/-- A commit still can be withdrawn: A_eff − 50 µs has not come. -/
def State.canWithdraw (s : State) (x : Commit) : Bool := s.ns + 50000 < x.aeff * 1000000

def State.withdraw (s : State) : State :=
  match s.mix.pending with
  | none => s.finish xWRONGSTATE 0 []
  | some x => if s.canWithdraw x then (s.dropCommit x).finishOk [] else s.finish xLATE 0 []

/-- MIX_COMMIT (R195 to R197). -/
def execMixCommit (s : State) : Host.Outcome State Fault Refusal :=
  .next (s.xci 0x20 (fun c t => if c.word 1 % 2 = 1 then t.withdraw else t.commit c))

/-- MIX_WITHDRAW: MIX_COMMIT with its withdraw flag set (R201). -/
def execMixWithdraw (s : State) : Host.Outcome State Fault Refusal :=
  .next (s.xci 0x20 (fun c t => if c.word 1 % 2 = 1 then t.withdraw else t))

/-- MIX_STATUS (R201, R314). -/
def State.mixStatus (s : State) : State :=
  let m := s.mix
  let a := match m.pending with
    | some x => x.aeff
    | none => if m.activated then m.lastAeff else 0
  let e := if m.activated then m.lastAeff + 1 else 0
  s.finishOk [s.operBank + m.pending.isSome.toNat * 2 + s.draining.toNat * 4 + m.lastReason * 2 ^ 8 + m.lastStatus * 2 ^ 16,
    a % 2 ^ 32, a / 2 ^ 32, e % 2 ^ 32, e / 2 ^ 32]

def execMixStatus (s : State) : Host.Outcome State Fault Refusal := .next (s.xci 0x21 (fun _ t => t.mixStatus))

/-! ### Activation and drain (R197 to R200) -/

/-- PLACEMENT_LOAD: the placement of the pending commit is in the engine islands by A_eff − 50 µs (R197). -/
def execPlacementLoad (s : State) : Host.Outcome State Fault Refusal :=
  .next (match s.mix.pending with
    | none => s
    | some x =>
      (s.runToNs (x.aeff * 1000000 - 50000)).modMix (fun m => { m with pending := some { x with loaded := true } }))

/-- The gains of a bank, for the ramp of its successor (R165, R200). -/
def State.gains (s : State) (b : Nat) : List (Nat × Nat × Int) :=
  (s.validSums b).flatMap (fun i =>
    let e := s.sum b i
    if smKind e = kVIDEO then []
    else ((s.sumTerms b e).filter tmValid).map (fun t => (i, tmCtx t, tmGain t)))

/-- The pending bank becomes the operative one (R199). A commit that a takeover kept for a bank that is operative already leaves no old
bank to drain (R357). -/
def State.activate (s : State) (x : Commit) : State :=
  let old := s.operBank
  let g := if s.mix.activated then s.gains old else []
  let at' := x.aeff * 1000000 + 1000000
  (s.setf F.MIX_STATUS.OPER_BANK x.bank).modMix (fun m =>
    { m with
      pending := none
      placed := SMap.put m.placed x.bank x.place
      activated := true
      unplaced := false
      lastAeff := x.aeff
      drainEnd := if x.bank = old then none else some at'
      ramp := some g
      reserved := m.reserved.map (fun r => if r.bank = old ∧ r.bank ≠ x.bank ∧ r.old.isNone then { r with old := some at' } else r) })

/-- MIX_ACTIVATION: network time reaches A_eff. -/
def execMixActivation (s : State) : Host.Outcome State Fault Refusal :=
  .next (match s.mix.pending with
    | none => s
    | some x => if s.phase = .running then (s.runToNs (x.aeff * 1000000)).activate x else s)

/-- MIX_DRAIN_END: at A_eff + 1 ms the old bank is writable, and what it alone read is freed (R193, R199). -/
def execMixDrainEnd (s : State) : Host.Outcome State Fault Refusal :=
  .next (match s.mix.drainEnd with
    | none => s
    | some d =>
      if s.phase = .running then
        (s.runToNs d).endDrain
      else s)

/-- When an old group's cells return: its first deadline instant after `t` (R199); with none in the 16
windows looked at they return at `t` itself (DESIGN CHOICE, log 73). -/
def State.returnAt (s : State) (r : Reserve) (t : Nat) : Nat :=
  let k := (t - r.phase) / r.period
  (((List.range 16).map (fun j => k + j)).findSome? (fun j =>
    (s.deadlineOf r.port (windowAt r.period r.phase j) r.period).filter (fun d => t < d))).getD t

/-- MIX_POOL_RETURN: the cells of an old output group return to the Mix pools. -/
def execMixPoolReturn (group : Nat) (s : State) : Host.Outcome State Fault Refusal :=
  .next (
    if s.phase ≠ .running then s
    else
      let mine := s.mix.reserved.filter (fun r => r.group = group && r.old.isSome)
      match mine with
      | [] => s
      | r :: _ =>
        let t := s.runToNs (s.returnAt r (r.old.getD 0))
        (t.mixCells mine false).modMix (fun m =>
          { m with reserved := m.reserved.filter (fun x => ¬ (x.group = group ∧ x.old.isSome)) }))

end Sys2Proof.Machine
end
##########
[Exercise details]:
When a line in the records holds the string "modMix", copy that line.

[Answer section]:
      (s.runToNs (x.aeff * 1000000 - 50000)).modMix (fun m => { m with pending := some { x with loaded := true } }))
  (s.setf F.MIX_STATUS.OPER_BANK x.bank).modMix (fun m =>
        (t.mixCells mine false).modMix (fun m =>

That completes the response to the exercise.